Look through the listing below and count the lines holding "lean". Reply with the number alone.

START Data provided

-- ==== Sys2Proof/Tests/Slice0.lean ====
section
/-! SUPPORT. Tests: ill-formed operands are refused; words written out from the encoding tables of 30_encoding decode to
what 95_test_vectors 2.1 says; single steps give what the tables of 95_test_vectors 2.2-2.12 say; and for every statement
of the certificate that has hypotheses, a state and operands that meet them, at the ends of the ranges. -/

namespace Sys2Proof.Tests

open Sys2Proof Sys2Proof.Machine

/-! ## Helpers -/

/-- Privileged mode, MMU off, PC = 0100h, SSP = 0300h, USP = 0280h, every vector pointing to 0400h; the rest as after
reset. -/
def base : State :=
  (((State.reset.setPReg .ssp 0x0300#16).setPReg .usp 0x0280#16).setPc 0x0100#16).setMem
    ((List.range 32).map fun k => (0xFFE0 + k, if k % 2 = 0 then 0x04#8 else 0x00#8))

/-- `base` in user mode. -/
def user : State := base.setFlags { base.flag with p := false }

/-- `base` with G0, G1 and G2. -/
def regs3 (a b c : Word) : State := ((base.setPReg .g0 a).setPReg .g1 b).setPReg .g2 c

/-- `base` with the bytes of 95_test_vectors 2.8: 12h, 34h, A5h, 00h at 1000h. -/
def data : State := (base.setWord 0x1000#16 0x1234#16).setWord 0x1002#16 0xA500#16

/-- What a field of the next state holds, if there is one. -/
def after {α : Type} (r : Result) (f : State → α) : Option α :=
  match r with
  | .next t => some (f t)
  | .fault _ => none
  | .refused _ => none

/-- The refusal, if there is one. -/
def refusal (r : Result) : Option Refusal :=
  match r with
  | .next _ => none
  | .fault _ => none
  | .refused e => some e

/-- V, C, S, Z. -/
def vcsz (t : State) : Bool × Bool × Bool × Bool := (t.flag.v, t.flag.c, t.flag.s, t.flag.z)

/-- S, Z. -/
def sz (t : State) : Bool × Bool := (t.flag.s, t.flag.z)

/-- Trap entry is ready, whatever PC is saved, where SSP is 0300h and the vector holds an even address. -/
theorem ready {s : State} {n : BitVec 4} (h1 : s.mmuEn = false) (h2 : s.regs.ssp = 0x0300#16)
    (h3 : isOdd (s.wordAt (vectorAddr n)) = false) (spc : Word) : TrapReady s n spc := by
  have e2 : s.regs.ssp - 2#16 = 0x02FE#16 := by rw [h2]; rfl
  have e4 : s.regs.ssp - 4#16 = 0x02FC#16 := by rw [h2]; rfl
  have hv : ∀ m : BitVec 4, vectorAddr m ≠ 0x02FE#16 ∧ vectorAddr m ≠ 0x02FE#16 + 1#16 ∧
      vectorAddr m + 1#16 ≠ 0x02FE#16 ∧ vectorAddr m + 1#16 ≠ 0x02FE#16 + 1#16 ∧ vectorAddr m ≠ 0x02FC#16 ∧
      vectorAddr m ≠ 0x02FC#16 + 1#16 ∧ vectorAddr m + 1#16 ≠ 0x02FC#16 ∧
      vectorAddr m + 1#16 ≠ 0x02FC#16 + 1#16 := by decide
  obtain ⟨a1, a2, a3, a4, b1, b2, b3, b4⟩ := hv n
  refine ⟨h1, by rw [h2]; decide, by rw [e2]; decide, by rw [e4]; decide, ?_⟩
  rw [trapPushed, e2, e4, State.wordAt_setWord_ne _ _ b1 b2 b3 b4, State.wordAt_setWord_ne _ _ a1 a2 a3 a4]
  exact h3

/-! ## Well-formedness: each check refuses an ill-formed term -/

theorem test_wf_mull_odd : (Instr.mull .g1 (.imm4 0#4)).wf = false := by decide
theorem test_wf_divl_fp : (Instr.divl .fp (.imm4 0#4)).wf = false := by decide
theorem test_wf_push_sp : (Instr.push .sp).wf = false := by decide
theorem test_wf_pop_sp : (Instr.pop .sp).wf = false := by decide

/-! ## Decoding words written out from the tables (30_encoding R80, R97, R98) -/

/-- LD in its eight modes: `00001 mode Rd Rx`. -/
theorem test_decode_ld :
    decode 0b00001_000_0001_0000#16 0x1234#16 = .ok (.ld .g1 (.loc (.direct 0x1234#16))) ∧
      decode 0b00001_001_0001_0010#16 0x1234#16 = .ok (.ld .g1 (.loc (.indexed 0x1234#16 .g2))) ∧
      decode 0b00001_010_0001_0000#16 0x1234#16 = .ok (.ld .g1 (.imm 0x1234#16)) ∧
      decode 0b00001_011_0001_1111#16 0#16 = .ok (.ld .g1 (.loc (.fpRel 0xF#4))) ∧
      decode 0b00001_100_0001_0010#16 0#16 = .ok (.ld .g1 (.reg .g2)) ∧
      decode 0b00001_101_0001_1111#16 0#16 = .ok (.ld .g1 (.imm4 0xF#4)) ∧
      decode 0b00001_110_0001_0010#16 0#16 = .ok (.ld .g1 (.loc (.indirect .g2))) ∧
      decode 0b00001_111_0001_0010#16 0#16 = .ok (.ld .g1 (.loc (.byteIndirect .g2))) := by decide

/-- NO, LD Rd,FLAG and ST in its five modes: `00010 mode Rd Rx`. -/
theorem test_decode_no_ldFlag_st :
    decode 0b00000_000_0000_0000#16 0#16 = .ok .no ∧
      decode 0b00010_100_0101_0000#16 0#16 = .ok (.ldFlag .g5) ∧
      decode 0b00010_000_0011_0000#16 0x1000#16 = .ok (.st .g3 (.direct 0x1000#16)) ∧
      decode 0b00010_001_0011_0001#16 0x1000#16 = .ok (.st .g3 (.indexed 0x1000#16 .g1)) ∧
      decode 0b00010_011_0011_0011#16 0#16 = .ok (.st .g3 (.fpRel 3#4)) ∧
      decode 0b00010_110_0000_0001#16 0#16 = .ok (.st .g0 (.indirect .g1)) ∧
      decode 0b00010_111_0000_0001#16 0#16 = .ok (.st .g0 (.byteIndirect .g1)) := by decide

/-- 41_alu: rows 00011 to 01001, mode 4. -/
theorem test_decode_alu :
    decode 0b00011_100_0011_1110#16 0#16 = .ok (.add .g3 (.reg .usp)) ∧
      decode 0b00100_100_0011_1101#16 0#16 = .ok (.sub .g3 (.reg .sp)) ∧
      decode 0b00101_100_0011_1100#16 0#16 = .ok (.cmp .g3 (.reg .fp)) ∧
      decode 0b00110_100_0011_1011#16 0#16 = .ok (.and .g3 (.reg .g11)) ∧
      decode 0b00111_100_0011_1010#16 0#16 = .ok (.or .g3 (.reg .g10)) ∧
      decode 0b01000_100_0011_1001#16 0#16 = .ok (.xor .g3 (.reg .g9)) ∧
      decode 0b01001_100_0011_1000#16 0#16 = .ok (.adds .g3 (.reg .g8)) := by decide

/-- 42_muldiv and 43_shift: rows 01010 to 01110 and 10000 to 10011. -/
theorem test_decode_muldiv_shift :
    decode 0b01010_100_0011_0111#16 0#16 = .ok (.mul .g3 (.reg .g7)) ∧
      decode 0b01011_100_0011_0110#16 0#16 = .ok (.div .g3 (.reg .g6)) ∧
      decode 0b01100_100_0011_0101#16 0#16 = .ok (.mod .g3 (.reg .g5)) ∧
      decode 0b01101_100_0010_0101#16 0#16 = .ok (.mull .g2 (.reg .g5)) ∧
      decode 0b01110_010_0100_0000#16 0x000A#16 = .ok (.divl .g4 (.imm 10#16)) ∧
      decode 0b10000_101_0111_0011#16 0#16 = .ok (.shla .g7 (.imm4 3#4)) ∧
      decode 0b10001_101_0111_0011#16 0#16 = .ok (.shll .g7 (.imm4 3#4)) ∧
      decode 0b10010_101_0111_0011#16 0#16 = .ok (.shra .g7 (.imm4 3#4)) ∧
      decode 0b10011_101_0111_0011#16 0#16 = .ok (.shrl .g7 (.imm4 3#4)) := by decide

END Data provided
START Data provided

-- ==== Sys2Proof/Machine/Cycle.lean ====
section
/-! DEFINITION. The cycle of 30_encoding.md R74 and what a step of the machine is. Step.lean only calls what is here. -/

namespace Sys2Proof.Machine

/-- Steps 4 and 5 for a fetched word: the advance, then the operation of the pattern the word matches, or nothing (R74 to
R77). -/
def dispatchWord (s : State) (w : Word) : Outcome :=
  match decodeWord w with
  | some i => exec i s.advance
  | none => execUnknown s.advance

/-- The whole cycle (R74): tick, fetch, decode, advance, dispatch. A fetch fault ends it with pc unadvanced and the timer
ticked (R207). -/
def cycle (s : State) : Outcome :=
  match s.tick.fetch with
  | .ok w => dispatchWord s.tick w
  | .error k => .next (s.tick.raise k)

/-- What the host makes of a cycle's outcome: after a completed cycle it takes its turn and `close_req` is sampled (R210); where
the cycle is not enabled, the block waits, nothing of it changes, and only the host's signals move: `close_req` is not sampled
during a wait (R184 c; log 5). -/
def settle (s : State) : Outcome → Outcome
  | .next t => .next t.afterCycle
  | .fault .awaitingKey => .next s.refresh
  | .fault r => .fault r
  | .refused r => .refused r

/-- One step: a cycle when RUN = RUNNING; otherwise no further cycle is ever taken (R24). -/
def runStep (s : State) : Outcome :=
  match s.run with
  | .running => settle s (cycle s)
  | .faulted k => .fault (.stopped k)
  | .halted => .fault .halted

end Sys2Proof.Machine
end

END Data provided

### Response for this exercise:
3